(The input begins)

-- ==== Sys2Proof/Tests/Slice0.lean ====
section
/-! SUPPORT. Tests and witnesses. Expected results come from the rules' own examples and from 95_test_vectors.md; each test
names its source. The witnesses (`witness_<Obligation>`) show that the hypotheses of an obligation are met together. -/

namespace Sys2Proof.Tests

open Sys2Proof Sys2Proof.Machine

/-- A small panel, 8 by 2, with `MAX_TXN = 64` (the value of V-RT-9) and concrete tables and literals. -/
def tiny : Params :=
  { Params.reference with
    w := 8, h := 2, maxTxn := 64
    wfDefault := (List.range 112).map (BitVec.ofNat 8)
    wfFast := (List.range 112).map fun i => BitVec.ofNat 8 (i + 128)
    pDrvOutTail := [0x02], pBooster := [0xAE, 0xC7], pDataEntry := [0x01], pBorder := [0x05], pTempSensor := [0x80]
    cleanStartCtrl := 0xF8, pDeepSleep := [0x03] }

/-- An idle block after reset on the small panel, with the draws the environment will give. -/
def fresh (outcomes : List BusOutcome) (levels : List Level) : State :=
  { State.reset with params := tiny, outcomes := outcomes, busyLevels := levels }

/-- An idle block that is Ready on the small panel, with the draws the environment will give. -/
def ready (outcomes : List BusOutcome) (levels : List Level) : State :=
  { fresh outcomes levels with
    drv := .ready, cfg := some ⟨1, 10, 11, 12, 13, 0⟩, busHeld := true, dcLvl := .driven .high, rstLvl := .driven .high }

/-- Successful outcomes, enough for any operation on the small panel. -/
def oks : List BusOutcome := List.replicate 40 .ok

/-- Request `i` in flight at `Step(k)`. -/
def inFlight (i : Instr) (k : Nat) (s : State) : State := { s with cur := some i, pc := .step k }

/-- The `init` request of V-LC-1. -/
def initRequest : Instr := .init 1 10 11 12 13 0

/-! ## Well-formedness: each check refuses an ill-formed term -/

theorem test_wellFormed_refuses_coordinates :
    WellFormed tiny (.driverOutputControl 2 [0x02]) = false ∧ WellFormed tiny (.driverOutputControl 1 []) = false
    ∧ WellFormed tiny (.ramXWindow 1 7) = false ∧ WellFormed tiny (.ramXWindow 0 6) = false
    ∧ WellFormed tiny (.ramXWindow 8 7) = false ∧ WellFormed tiny (.ramXWindow 0 15) = false
    ∧ WellFormed tiny (.ramYWindow 1 0) = false ∧ WellFormed tiny (.ramYWindow 0 2) = false
    ∧ WellFormed tiny (.ramXCounter 4) = false ∧ WellFormed tiny (.ramXCounter 8) = false
    ∧ WellFormed tiny (.ramYCounter 2) = false := by decide

theorem test_wellFormed_refuses_payloads :
    WellFormed tiny (.boosterSoftStart []) = false ∧ WellFormed tiny (.dataEntryMode [0x02]) = false
    ∧ WellFormed tiny (.borderSelect [0x05, 0x05]) = false ∧ WellFormed tiny (.tempSensorSelect [0x81]) = false
    ∧ WellFormed tiny (.writeRamOld []) = false ∧ WellFormed tiny (.writeRamOld [0, 0, 0]) = false
    ∧ WellFormed tiny (.writeRamNew [0]) = false ∧ WellFormed tiny (.writeLut [0x00]) = false
    ∧ WellFormed tiny (.gateTiming 0x6A) = false ∧ WellFormed tiny (.sourceTiming 0x6A 0x6B 0x6D) = false
    ∧ WellFormed tiny (.vcom 0x6E) = false ∧ WellFormed tiny (.displayUpdateControl 0xC8) = false
    ∧ WellFormed tiny (.deepSleepFrame [0x01]) = false := by decide

theorem test_wellFormed_accepts :
    WellFormed tiny (.driverOutputControl 1 [0x02]) = true ∧ WellFormed tiny (.ramXWindow 0 7) = true
    ∧ WellFormed tiny (.gateTiming 0x69) = true ∧ WellFormed tiny (.sourceTiming 0xEA 0xEB 0xEC) = true
    ∧ WellFormed tiny (.vcom 0x6D) = true ∧ WellFormed tiny (.writeRamNew [0, 1]) = true := by decide

/-- R7: each condition of a well-formed configuration refuses one that breaks it. -/
theorem test_configOk_refuses :
    configOk tiny = true ∧ configOk { tiny with w := 0 } = false ∧ configOk { tiny with h := 0 } = false
    ∧ configOk { tiny with w := 12 } = false ∧ configOk { tiny with w := 0x10008 } = false
    ∧ configOk { tiny with h := 0x10001 } = false ∧ configOk { tiny with wfDefault := [] } = false
    ∧ configOk { tiny with wfFast := [] } = false ∧ configOk { tiny with maxTxn := 0 } = false
    ∧ configOk { tiny with lutMainLen := 104 } = false ∧ configOk { tiny with lutMainOff := 8 } = false
    ∧ configOk { tiny with lutVcomOff := 112 } = false := by decide

/-! ## Decoding: words written out from R70, R71 and R75–R77, one for each constructor -/

theorem test_decode_hostops :
    decode tiny (.hostop 0x01 [.u8 1, .u8 10, .u8 11, .u8 12, .u8 13, .u32 0]) = .ok (.init 1 10 11 12 13 0)
    ∧ decode tiny (.hostop 0x02 []) = .ok .deinit
    ∧ decode tiny (.hostop 0x03 [.u1 true]) = .ok (.hardwareInit true)
    ∧ decode tiny (.hostop 0x04 [.u8 0xFF]) = .ok (.clear 0xFF)
    ∧ decode tiny (.hostop 0x05 [.buf (some [1, 2]), .u1 false]) = .ok (.loadBaseMap (some [1, 2]) false)
    ∧ decode tiny (.hostop 0x06 [.u16 13, .u16 5, .buf (some [0xFA, 0xFD]), .u16 8, .u16 2, .u1 true])
        = .ok (.drawRegion 13 5 (some [0xFA, 0xFD]) 8 2 true)
    ∧ decode tiny (.hostop 0x07 []) = .ok .triggerRefresh
    ∧ decode tiny (.hostop 0x08 []) = .ok .deepSleep
    ∧ decode tiny (.hostop 0x09 [.u16 13, .u16 5, .u16 3, .u16 2, .u8 0x03, .buf none, .u8 7])
        = .ok (.pack 13 5 3 2 .bgra8888 none (some 7)) := by decide

theorem test_decode_frames :
    decode tiny (.cmdframe 0x12 []) = .ok .softReset
    ∧ decode tiny (.cmdframe 0x01 [0x1F, 0x03, 0x02]) = .ok (.driverOutputControl 0x031F [0x02])
    ∧ decode tiny (.cmdframe 0x0C [0xAE, 0x01]) = .ok (.boosterSoftStart [0xAE, 0x01])
    ∧ decode tiny (.cmdframe 0x11 [0x01]) = .ok (.dataEntryMode [0x01])
    ∧ decode tiny (.cmdframe 0x44 [0xD8, 0x01, 0xDF, 0x01]) = .ok (.ramXWindow 472 479)
    ∧ decode tiny (.cmdframe 0x45 [0x05, 0x00, 0x06, 0x00]) = .ok (.ramYWindow 5 6)
    ∧ decode tiny (.cmdframe 0x4E [0xD8, 0x01]) = .ok (.ramXCounter 472)
    ∧ decode tiny (.cmdframe 0x4F [0x1F, 0x03]) = .ok (.ramYCounter 799)
    ∧ decode tiny (.cmdframe 0x3C [0x05]) = .ok (.borderSelect [0x05])
    ∧ decode tiny (.cmdframe 0x18 [0x80]) = .ok (.tempSensorSelect [0x80]) := by decide

theorem test_decode_data_frames :
    decode tiny (.cmdframe 0x24 [0xFF]) = .ok (.writeRamOld [0xFF])
    ∧ decode tiny (.cmdframe 0x26 [0xFE, 0xFF]) = .ok (.writeRamNew [0xFE, 0xFF])
    ∧ decode tiny (.cmdframe 0x32 (List.replicate 105 0x11)) = .ok (.writeLut (List.replicate 105 0x11))
    ∧ decode tiny (.cmdframe 0x03 [0x69]) = .ok (.gateTiming 0x69)
    ∧ decode tiny (.cmdframe 0x04 [0x6A, 0x6B, 0x6C]) = .ok (.sourceTiming 0x6A 0x6B 0x6C)
    ∧ decode tiny (.cmdframe 0x2C [0x6D]) = .ok (.vcom 0x6D)
    ∧ decode tiny (.cmdframe 0x22 [0xC7]) = .ok (.displayUpdateControl 0xC7)
    ∧ decode tiny (.cmdframe 0x20 []) = .ok .masterTrigger
    ∧ decode tiny (.cmdframe 0x10 [0x03]) = .ok (.deepSleepFrame [0x03]) := by decide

(The input ends)

-- Task statement --
Transcribe the records above exactly, from the opening line down to and including the line with "cleanStartCtrl := 0xF8, pDeepSleep".

-- The answer --
-- ==== Sys2Proof/Tests/Slice0.lean ====
section
/-! SUPPORT. Tests and witnesses. Expected results come from the rules' own examples and from 95_test_vectors.md; each test
names its source. The witnesses (`witness_<Obligation>`) show that the hypotheses of an obligation are met together. -/

namespace Sys2Proof.Tests

open Sys2Proof Sys2Proof.Machine

/-- A small panel, 8 by 2, with `MAX_TXN = 64` (the value of V-RT-9) and concrete tables and literals. -/
def tiny : Params :=
  { Params.reference with
    w := 8, h := 2, maxTxn := 64
    wfDefault := (List.range 112).map (BitVec.ofNat 8)
    wfFast := (List.range 112).map fun i => BitVec.ofNat 8 (i + 128)
    pDrvOutTail := [0x02], pBooster := [0xAE, 0xC7], pDataEntry := [0x01], pBorder := [0x05], pTempSensor := [0x80]
    cleanStartCtrl := 0xF8, pDeepSleep := [0x03] }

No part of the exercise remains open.